However, one drawback of this index is its neglect of the electoral/legislative domains, which precede government formation and thus remain important arenas of interparty competition (Chiaramonte and Emanuele, 2022; Mainwaring, 2018). To build a more complete measure, Chiaramonte and Emanuele (2022) standardize and average time-weighted volatility measures across the electoral, legislative, and government arenas to form their own index. This index offers clear advantages as it tracks interparty competition across multiple arenas, and accounts for long-term stability by time-weighting observations from the past three elections/legislatures. However, the inclusion of both electoral and legislative volatility in the index may be problematic since the two measures are very highly correlated and convey almost identical information about PSI, which mechanically underweights the importance of government volatility.

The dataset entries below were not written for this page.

-- ==== Sys2Proof/Laws/Fields.lean ====
section
/-! SUPPORT. Register fields and event counts across the shared operations: which fields an event, a status change, an
alert, a journal record or a refused write may touch. -/

namespace Sys2Proof.Machine

theorem State.fldAt_congr {s t : State} (h : t.flds = s.flds) (f : Fld) (i p : Nat) : t.fldAt f i p = s.fldAt f i p := by
  simp only [State.fldAt, h]

theorem State.fld_congr {s t : State} (h : t.flds = s.flds) (f : Fld) (i : Nat) : t.fld f i = s.fld f i :=
  State.fldAt_congr h f i 0

theorem State.lat_congr {s t : State} (h : t.lats = s.lats) (l : Nat) : t.lat l = s.lat l := by simp only [State.lat, h]
theorem State.bay_congr {s t : State} (h : t.bays = s.bays) (b : Nat) : t.bay b = s.bay b := by simp only [State.bay, h]
theorem State.ctx_congr {s t : State} (h : t.ctxs = s.ctxs) (c : Nat) : t.ctx c = s.ctx c := by simp only [State.ctx, h]
theorem State.thread_congr {s t : State} (h : t.threads = s.threads) (k : Nat) : t.thread k = s.thread k := by
  simp only [State.thread, h]
theorem State.comb_congr {s t : State} (h : t.combs = s.combs) (k : Nat) : t.comb k = s.comb k := by
  simp only [State.comb, h]
theorem State.port_congr {s t : State} (h : t.ports = s.ports) (k : Nat) : t.port k = s.port k := by
  simp only [State.port, h]
theorem State.ring_congr {s t : State} (h : t.rings = s.rings) (k : Nat) : t.ring k = s.ring k := by
  simp only [State.ring, h]
theorem State.cluster_congr {s t : State} (h : t.clusters = s.clusters) (k : Nat) : t.cluster k = s.cluster k := by
  simp only [State.cluster, h]
theorem State.byte_congr {s t : State} (h : t.mem = s.mem) (a : Nat) : t.byte a = s.byte a := by simp only [State.byte, h]

theorem State.flag_congr {s t : State} (h : t.flds = s.flds) (f : Fld) (i : Nat) : t.flag f i = s.flag f i := by
  simp only [State.flag, State.fld_congr h]

theorem State.fld_signalVector (s : State) (v : Nat) (g : Fld) (j : Nat) : (s.signalVector v).fld g j = s.fld g j :=
  State.fld_congr (by simp) g j

theorem State.fld_cxlRecord (s : State) (k : Nat) (r : List Byte) (g : Fld) (j : Nat) :
    (s.cxlRecord k r).fld g j = s.fld g j := State.fld_congr (by simp) g j

theorem State.flag_setFld_same (s : State) (f : Fld) (i v : Nat) (h : f.width ≤ 64) :
    (s.setFld f i v).flag f i = (v % 2 ^ f.width != 0) := by rw [State.flag, State.fld_setFld_same _ _ _ _ h]

theorem State.flag_setFld_ne (s : State) (f g : Fld) (i j v : Nat) (h : g.key j 0 ≠ f.key i 0) :
    (s.setFld f i v).flag g j = s.flag g j := by rw [State.flag, State.fld_setFld_ne _ _ _ _ _ _ h, State.flag]

theorem State.bump_frame (s : State) (f : Fld) (i n : Nat) : ∃ F, s.bump f i n = { s with flds := F } := ⟨_, rfl⟩
theorem State.raise_frame (s : State) (f : Fld) (i v : Nat) : ∃ F, s.raise f i v = { s with flds := F } := ⟨_, rfl⟩

theorem Fld.key_ne {f g : Fld} {i j : Nat} (h : g.place ≠ f.place) (hi : i < 4096 := by omega) (hj : j < 4096 := by omega) :
    g.key j 0 ≠ f.key i 0 := by
  unfold Fld.key Fld.place at *
  split <;> split <;> omega

/-- Keys of the fields that an event, an alert, a status change or a dropped record may change. -/
def eventKeys : List Nat :=
  [Fld.evtErrCntWarnPlus, .jnlHoldDropped, .evtAlertError, .evtAlertJnlDrop, .devStatusChgAlert].map fun f => f.key 0 0

theorem Fld.key_event {g : Fld} {j : Nat}
    (h : g.place ∉ [Fld.evtErrCntWarnPlus, .jnlHoldDropped, .evtAlertError, .evtAlertJnlDrop, .devStatusChgAlert].map Fld.place)
    (hj : j < 4096 := by omega) : g.key j 0 ∉ eventKeys := by
  simp only [eventKeys, List.map, List.mem_cons, List.not_mem_nil, or_false, not_or] at *
  exact ⟨Fld.key_ne h.1, Fld.key_ne h.2.1, Fld.key_ne h.2.2.1, Fld.key_ne h.2.2.2.1, Fld.key_ne h.2.2.2.2⟩

theorem State.fld_markChg {s : State} {k : Nat} {g : Fld} {j : Nat} (h : g.key j 0 ≠ (chgFld k).key 0 0) :
    (s.markChg k).fld g j = s.fld g j := by
  unfold State.markChg
  dsimp only
  split
  · rw [State.fld_signalVector, State.fld_setFld_ne _ _ _ _ _ _ h]
  · rw [State.fld_setFld_ne _ _ _ _ _ _ h]

theorem State.fld_markChg_same (s : State) (k : Nat) : (s.markChg k).fld (chgFld k) = 1 := by
  have hw : (chgFld k).width = 1 := by unfold chgFld; split <;> rfl
  have : ((s.setFld (chgFld k) 0 1).fld (chgFld k)) = 1 := by
    rw [State.fld_setFld_same _ _ _ _ (by rw [hw]; decide), hw]; rfl
  unfold State.markChg
  dsimp only
  split
  · rw [State.fld_signalVector, this]
  · exact this

theorem State.fld_alertEdge {s0 s : State} {g : Fld} {j : Nat} (h : g.key j 0 ≠ Fld.devStatusChgAlert.key 0 0) :
    (State.alertEdge s0 s).fld g j = s.fld g j := by
  unfold State.alertEdge
  split
  · exact State.fld_markChg h
  · rfl

theorem State.fld_setAlert {s : State} {k : Nat} {g : Fld} {j : Nat} (h : g.key j 0 ≠ (alertFld k).key 0 0)
    (h' : g.key j 0 ≠ Fld.devStatusChgAlert.key 0 0) : (s.setAlert k).fld g j = s.fld g j := by
  rw [State.setAlert, State.fld_alertEdge h', State.fld_setFld_ne _ _ _ _ _ _ h]

theorem State.fld_journal {s : State} {k : JKind} {p : List Nat} {g : Fld} {j : Nat} (h : g.key j 0 ∉ eventKeys) :
    (s.journal k p).fld g j = s.fld g j := by
  simp only [eventKeys, List.map, List.mem_cons, not_or] at h
  unfold State.journal
  dsimp only
  split
  · rfl
  · split
    · rw [State.fld_setAlert (k := 4) h.2.2.2.1 h.2.2.2.2.1, State.fld_bump_ne _ _ _ _ _ _ h.2.1]
    · rfl

theorem State.fld_spread {s : State} {e : Event} {g : Fld} {j : Nat} (h : g.key j 0 ∉ eventKeys) :
    (s.spread e).fld g j = s.fld g j := by
  have h' := h
  simp only [eventKeys, List.map, List.mem_cons, not_or] at h
  unfold State.spread
  dsimp only
  have h1 : (s.bump .evtErrCntWarnPlus).fld g j = s.fld g j := State.fld_bump_ne _ _ _ _ _ _ h.1
  generalize s.bump .evtErrCntWarnPlus = s1 at h1
  have h2 : (if e.severity = 5 && !s1.jnl.windowOpen then s1 else s1.journal .event e.words).fld g j = s.fld g j := by
    split
    · exact h1
    · rw [State.fld_journal h', h1]
  generalize (if e.severity = 5 && !s1.jnl.windowOpen then s1 else s1.journal .event e.words) = s2 at h2
  have h3 : (s2.cxlRecord (cxlLogOf e.severity) e.bytes).fld g j = s.fld g j := by rw [State.fld_cxlRecord, h2]
  generalize s2.cxlRecord (cxlLogOf e.severity) e.bytes = s3 at h3
  have h4 : (if s3.boot.mgmtDown then s3 else { s3 with mgmt := { s3.mgmt with events := s3.mgmt.events ++ [e] } }).fld g j =
      s.fld g j := by
    split
    · exact h3
    · exact h3
  generalize (if s3.boot.mgmtDown then s3 else { s3 with mgmt := { s3.mgmt with events := s3.mgmt.events ++ [e] } }) = s4 at h4
  split
  · rw [State.fld_setAlert (k := 0) h.2.2.1 h.2.2.2.2.1, h4]
  · exact h4

theorem State.fld_event {s : State} {ev : Ev} {uk : UnitKind} {u c : Nat} {ps : List Nat} {g : Fld} {j : Nat}
    (h : g.key j 0 ∉ eventKeys) : (s.event ev uk u c ps).fld g j = s.fld g j := by
  unfold State.event
  dsimp only
  split
  · rw [State.fld_spread h]; rfl
  · rfl

theorem State.flag_event {s : State} {ev : Ev} {uk : UnitKind} {u c : Nat} {ps : List Nat} {g : Fld} {j : Nat}
    (h : g.key j 0 ∉ eventKeys) : (s.event ev uk u c ps).flag g j = s.flag g j := by
  rw [State.flag, State.fld_event h, State.flag]

@[simp] theorem State.event_evHead (s : State) (ev : Ev) (uk : UnitKind) (u c : Nat) (ps : List Nat) :
    (s.event ev uk u c ps).evHead = s.evHead + 1 := by
  unfold State.event
  dsimp only
  split <;> simp

/-- The newest entry of the log after an event. -/
theorem State.event_log (s : State) (ev : Ev) (uk : UnitKind) (u c : Nat) (ps : List Nat) :
    (s.event ev uk u c ps).log = (Event.mk s.time s.evHead ev.code ev.severity (Config.eventPlane ev.code).val uk.num u c
      ps :: s.log).take 8192 := by
  unfold State.event
  dsimp only
  split <;> simp

theorem State.event_newest (s : State) (ev : Ev) (uk : UnitKind) (u c : Nat) (ps : List Nat) :
    ((s.event ev uk u c ps).log.map (·.code)).head? = some ev.code := by rw [State.event_log]; rfl

/-- An event below warning severity is only logged (R420). -/
theorem State.event_low (s : State) (ev : Ev) (uk : UnitKind) (u c : Nat) (ps : List Nat) (h : ev.severity < 2) :
    s.event ev uk u c ps = { s with log := (s.event ev uk u c ps).log, evHead := s.evHead + 1 } := by
  rw [State.event_log]
  unfold State.event
  dsimp only
  rw [if_neg (by omega)]

/-- A journal record goes to the batch or to the hold buffer (R356). -/
theorem State.journal_jnl (s : State) (k : JKind) (p : List Nat) :
    ∃ u h n, (s.journal k p).jnl = { s.jnl with unwritten := u, hold := h, next := n } := by
  unfold State.journal
  dsimp only
  split
  · exact ⟨_, _, _, rfl⟩
  · split
    · exact ⟨s.jnl.unwritten, s.jnl.hold, s.jnl.next, by simp⟩
    · exact ⟨_, _, _, rfl⟩

theorem State.event_jnl (s : State) (ev : Ev) (uk : UnitKind) (u c : Nat) (ps : List Nat) :
    ∃ x h n, (s.event ev uk u c ps).jnl = { s.jnl with unwritten := x, hold := h, next := n } := by
  unfold State.event
  dsimp only
  split
  · unfold State.spread
    dsimp only
    rw [show ∀ (c : Prop) [Decidable c] (x : State), (if c then x.setAlert 0 else x).jnl = x.jnl from
      fun c _ x => by split <;> simp]
    rw [show ∀ (c : Prop) [Decidable c] (x : State) (m : Mgmt), (if c then x else { x with mgmt := m }).jnl = x.jnl from
      fun c _ x m => by split <;> rfl]
    rw [State.cxlRecord_jnl]
    split
    · exact ⟨s.jnl.unwritten, s.jnl.hold, s.jnl.next, by simp⟩
    · obtain ⟨x, h, n, e⟩ := State.journal_jnl (State.bump { s with log := _, evHead := _ } .evtErrCntWarnPlus) .event _
      exact ⟨x, h, n, e.trans (by simp)⟩
  · exact ⟨_, _, _, rfl⟩

/-- A refused write counts, and notes its offset and path (R437). -/
theorem State.fld_refuse (s : State) (p : Path) (off v : Nat) (g : Fld) (j : Nat) :
    (s.refuse p off v).fld g j =
      (((s.bump .devRefusedCount).setFld .devRefusedOffset 0 (off / 8 * 8)).setFld .devRefusedPath 0 (pathNum p)).fld g j := by
  unfold State.refuse
  dsimp only
  split
  · exact State.fld_congr (by rw [State.event_low _ _ _ _ _ _ (by decide)]) _ _
  · rfl

theorem State.refuse_count (s : State) (p : Path) (off v : Nat) :
    (s.refuse p off v).fld .devRefusedCount = min (s.fld .devRefusedCount + 1) (2 ^ Fld.devRefusedCount.width - 1) := by
  rw [State.fld_refuse, State.fld_setFld_ne _ _ _ _ _ _ (by decide), State.fld_setFld_ne _ _ _ _ _ _ (by decide),
    State.fld_bump_same _ _ _ _ (by decide)]

theorem State.refuse_path (s : State) (p : Path) (off v : Nat) :
    (s.refuse p off v).fld .devRefusedPath = pathNum p := by
  rw [State.fld_refuse, State.fld_setFld_same _ _ _ _ (by decide)]
  cases p <;> rfl

/-- A refused write changes the refusal fields, its log entry and the note of when it was logged, no more (R437). -/
theorem State.refuse_frame (s : State) (p : Path) (off v : Nat) : ∃ flds at_ log evHead,
    s.refuse p off v = { s with flds := flds, refusedAt := at_, log := log, evHead := evHead } := by
  have h : ∃ F, (((s.bump .devRefusedCount).setFld .devRefusedOffset 0 (off / 8 * 8)).setFld .devRefusedPath 0 (pathNum p)) =
      { s with flds := F } := ⟨_, rfl⟩
  obtain ⟨F, hF⟩ := h
  unfold State.refuse
  dsimp only
  rw [hF]
  split
  · rw [State.event_low _ _ _ _ _ _ (by decide)]
    exact ⟨F, _, _, _, rfl⟩
  · exact ⟨F, _, _, _, rfl⟩

/-- Lattices 0 to n − 1, each changed by itself. -/
theorem State.forEach_modLat (f : Nat → Lattice → Lattice) (n : Nat) (s : State) :
    (∃ L, forEach (upTo n) (fun s l => s.modLat l (f l)) s = { s with lats := L }) ∧
    (∀ k, (forEach (upTo n) (fun s l => s.modLat l (f l)) s).lat k = if k < n then f k (s.lat k) else s.lat k) := by
  induction n with
  | zero => exact ⟨⟨_, rfl⟩, fun k => rfl⟩
  | succ n ih =>
    have e : forEach (upTo (n + 1)) (fun s l => s.modLat l (f l)) s =
        (forEach (upTo n) (fun s l => s.modLat l (f l)) s).modLat n (f n) := by
      simp [forEach, upTo, List.range_succ, List.foldl_append]
    obtain ⟨⟨L, hL⟩, h⟩ := ih
    rw [e]
    constructor
    · rw [hL]; exact ⟨_, rfl⟩
    · intro k
      by_cases hk : k = n
      · subst hk
        rw [State.modLat, State.lat_setLat_same, h, if_neg (by omega), if_pos (by omega)]
      · rw [State.modLat, State.lat_setLat_ne _ _ _ _ hk, h]
        by_cases h1 : k < n
        · rw [if_pos h1, if_pos (by omega)]
        · rw [if_neg h1, if_neg (by omega)]

theorem Completes.of {i : Instr} {s t : State} {P : State → Prop} (h : exec i s = .next t) (p : P t) : Completes i s P :=
  ⟨t, h, p⟩

theorem Completes.mono {i : Instr} {s : State} {P Q : State → Prop} (h : Completes i s P) (g : ∀ t, P t → Q t) :
    Completes i s Q := h.elim fun t ht => ⟨t, ht.1, g t ht.2⟩

end Sys2Proof.Machine
end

In addition, the index does not account for measurement uncertainty even though volatility calculations can be quite noisy (Casal Bértoa et al., 2017).
In contrast to the preceding two works, Rodriguez and Rosenblatt (2020) recast PSI as having a necessary and sufficient conceptual structure that requires both (1) stability and predictability, and (2) the capacity of the party system to incorporate new societal demands. When constructing their accompanying measure, the authors correctly note that averaging indicators would misrepresent their concept since this assumes an additive conceptual structure. Instead, the authors use a combination of interactions and geometric/arithmetic means to reflect the necessary and sufficient conditions within their concept. Although this resulting measure more faithfully adheres to their underlying concept, the authors’ conceptualization runs counter to recent trends that treat PSI as strictly revolving around stability and predictability (e.g., Casal Bértoa and Enyedi, 2021; Mainwaring, 2018), 2 and their second dimension might be more rightly viewed as one cause of PSI than as one of its internal components (Chiaramonte and Emanuele, 2022).
While these novel measures provide valuable insight into how PSI could be more effectively measured, their coverage remains limited, though this is understandable as they carry more burdensome data requirements. 3 On the other hand, the Party Institutionalization (PI) Index in the V-Dem dataset offers almost universal coverage and has been utilized in more expansive studies of PSI (e.g., Mauro, 2022; Ridge, 2022). 4 The index averages various indicators of party characteristics but—as its name suggests—it specifically measures the institutionalization of parties rather than the party system. Although PI and PSI are intimately intertwined, they may not always be complementary (Randall and Svåsand, 2002). Thus, conflating these concepts and associated measures can impede our understanding of how the two processes might be related, and whether it is the institutionalization of individual parties or the party system that drives outcomes of interest (Casal Bértoa, 2017).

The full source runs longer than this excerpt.